_Data records_:
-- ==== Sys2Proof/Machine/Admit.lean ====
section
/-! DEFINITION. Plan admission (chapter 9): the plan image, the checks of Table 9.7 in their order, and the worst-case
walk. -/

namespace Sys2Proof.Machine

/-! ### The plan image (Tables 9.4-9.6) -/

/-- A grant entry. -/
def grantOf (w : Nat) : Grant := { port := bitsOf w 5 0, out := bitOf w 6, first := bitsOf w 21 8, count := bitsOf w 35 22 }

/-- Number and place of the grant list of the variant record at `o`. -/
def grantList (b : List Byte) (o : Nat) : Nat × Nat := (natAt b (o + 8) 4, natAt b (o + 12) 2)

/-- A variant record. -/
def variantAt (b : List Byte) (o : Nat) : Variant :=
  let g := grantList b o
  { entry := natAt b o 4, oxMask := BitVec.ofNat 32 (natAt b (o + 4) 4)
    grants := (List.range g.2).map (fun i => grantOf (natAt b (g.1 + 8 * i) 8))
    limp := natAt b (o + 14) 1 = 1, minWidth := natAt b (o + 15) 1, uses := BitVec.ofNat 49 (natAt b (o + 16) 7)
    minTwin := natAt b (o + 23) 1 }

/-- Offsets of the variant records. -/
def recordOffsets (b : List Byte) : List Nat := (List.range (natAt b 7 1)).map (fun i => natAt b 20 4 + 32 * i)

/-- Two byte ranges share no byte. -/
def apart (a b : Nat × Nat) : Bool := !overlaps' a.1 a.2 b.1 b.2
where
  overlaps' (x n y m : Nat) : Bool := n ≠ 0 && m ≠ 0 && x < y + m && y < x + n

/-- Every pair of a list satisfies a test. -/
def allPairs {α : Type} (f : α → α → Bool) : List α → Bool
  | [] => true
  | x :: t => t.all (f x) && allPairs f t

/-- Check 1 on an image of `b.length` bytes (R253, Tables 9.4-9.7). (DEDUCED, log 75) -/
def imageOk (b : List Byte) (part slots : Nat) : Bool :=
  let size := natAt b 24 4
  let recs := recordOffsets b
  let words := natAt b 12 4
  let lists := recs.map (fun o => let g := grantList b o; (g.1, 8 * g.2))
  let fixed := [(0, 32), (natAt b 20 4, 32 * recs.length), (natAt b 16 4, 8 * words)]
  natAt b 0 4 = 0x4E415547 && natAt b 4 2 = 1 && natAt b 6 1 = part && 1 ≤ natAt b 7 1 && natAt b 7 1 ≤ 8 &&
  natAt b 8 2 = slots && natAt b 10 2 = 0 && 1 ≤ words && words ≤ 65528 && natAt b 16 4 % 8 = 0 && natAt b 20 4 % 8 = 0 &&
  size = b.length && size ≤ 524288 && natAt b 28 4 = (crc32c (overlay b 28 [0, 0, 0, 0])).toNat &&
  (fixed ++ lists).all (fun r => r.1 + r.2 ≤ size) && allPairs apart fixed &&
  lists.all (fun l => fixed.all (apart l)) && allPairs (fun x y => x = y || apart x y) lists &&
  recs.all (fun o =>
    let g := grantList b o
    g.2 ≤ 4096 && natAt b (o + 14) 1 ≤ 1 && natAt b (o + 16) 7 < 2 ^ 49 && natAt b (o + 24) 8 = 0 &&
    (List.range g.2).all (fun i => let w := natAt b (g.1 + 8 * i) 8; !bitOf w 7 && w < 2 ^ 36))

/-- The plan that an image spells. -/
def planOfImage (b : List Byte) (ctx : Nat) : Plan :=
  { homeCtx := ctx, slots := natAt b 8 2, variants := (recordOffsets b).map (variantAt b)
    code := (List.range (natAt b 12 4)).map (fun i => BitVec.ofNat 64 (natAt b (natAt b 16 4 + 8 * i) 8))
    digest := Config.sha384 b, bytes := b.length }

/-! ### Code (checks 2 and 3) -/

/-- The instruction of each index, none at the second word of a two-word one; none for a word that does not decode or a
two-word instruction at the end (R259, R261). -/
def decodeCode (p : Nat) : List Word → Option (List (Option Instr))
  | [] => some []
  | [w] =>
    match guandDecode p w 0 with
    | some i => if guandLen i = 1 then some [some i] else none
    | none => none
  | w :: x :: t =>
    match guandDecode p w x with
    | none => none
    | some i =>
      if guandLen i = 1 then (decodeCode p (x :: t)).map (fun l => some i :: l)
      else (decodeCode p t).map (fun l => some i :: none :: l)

_How to complete this task_: Word for word, give the entire listing again.

_Problem solution_:
-- ==== Sys2Proof/Machine/Admit.lean ====
section
/-! DEFINITION. Plan admission (chapter 9): the plan image, the checks of Table 9.7 in their order, and the worst-case
walk. -/

namespace Sys2Proof.Machine

/-! ### The plan image (Tables 9.4-9.6) -/

/-- A grant entry. -/
def grantOf (w : Nat) : Grant := { port := bitsOf w 5 0, out := bitOf w 6, first := bitsOf w 21 8, count := bitsOf w 35 22 }

/-- Number and place of the grant list of the variant record at `o`. -/
def grantList (b : List Byte) (o : Nat) : Nat × Nat := (natAt b (o + 8) 4, natAt b (o + 12) 2)

/-- A variant record. -/
def variantAt (b : List Byte) (o : Nat) : Variant :=
  let g := grantList b o
  { entry := natAt b o 4, oxMask := BitVec.ofNat 32 (natAt b (o + 4) 4)
    grants := (List.range g.2).map (fun i => grantOf (natAt b (g.1 + 8 * i) 8))
    limp := natAt b (o + 14) 1 = 1, minWidth := natAt b (o + 15) 1, uses := BitVec.ofNat 49 (natAt b (o + 16) 7)
    minTwin := natAt b (o + 23) 1 }

/-- Offsets of the variant records. -/
def recordOffsets (b : List Byte) : List Nat := (List.range (natAt b 7 1)).map (fun i => natAt b 20 4 + 32 * i)

/-- Two byte ranges share no byte. -/
def apart (a b : Nat × Nat) : Bool := !overlaps' a.1 a.2 b.1 b.2
where
  overlaps' (x n y m : Nat) : Bool := n ≠ 0 && m ≠ 0 && x < y + m && y < x + n

/-- Every pair of a list satisfies a test. -/
def allPairs {α : Type} (f : α → α → Bool) : List α → Bool
  | [] => true
  | x :: t => t.all (f x) && allPairs f t

/-- Check 1 on an image of `b.length` bytes (R253, Tables 9.4-9.7). (DEDUCED, log 75) -/
def imageOk (b : List Byte) (part slots : Nat) : Bool :=
  let size := natAt b 24 4
  let recs := recordOffsets b
  let words := natAt b 12 4
  let lists := recs.map (fun o => let g := grantList b o; (g.1, 8 * g.2))
  let fixed := [(0, 32), (natAt b 20 4, 32 * recs.length), (natAt b 16 4, 8 * words)]
  natAt b 0 4 = 0x4E415547 && natAt b 4 2 = 1 && natAt b 6 1 = part && 1 ≤ natAt b 7 1 && natAt b 7 1 ≤ 8 &&
  natAt b 8 2 = slots && natAt b 10 2 = 0 && 1 ≤ words && words ≤ 65528 && natAt b 16 4 % 8 = 0 && natAt b 20 4 % 8 = 0 &&
  size = b.length && size ≤ 524288 && natAt b 28 4 = (crc32c (overlay b 28 [0, 0, 0, 0])).toNat &&
  (fixed ++ lists).all (fun r => r.1 + r.2 ≤ size) && allPairs apart fixed &&
  lists.all (fun l => fixed.all (apart l)) && allPairs (fun x y => x = y || apart x y) lists &&
  recs.all (fun o =>
    let g := grantList b o
    g.2 ≤ 4096 && natAt b (o + 14) 1 ≤ 1 && natAt b (o + 16) 7 < 2 ^ 49 && natAt b (o + 24) 8 = 0 &&
    (List.range g.2).all (fun i => let w := natAt b (g.1 + 8 * i) 8; !bitOf w 7 && w < 2 ^ 36))

/-- The plan that an image spells. -/
def planOfImage (b : List Byte) (ctx : Nat) : Plan :=
  { homeCtx := ctx, slots := natAt b 8 2, variants := (recordOffsets b).map (variantAt b)
    code := (List.range (natAt b 12 4)).map (fun i => BitVec.ofNat 64 (natAt b (natAt b 16 4 + 8 * i) 8))
    digest := Config.sha384 b, bytes := b.length }

/-! ### Code (checks 2 and 3) -/

/-- The instruction of each index, none at the second word of a two-word one; none for a word that does not decode or a
two-word instruction at the end (R259, R261). -/
def decodeCode (p : Nat) : List Word → Option (List (Option Instr))
  | [] => some []
  | [w] =>
    match guandDecode p w 0 with
    | some i => if guandLen i = 1 then some [some i] else none
    | none => none
  | w :: x :: t =>
    match guandDecode p w x with
    | none => none
    | some i =>
      if guandLen i = 1 then (decodeCode p (x :: t)).map (fun l => some i :: l)
      else (decodeCode p t).map (fun l => some i :: none :: l)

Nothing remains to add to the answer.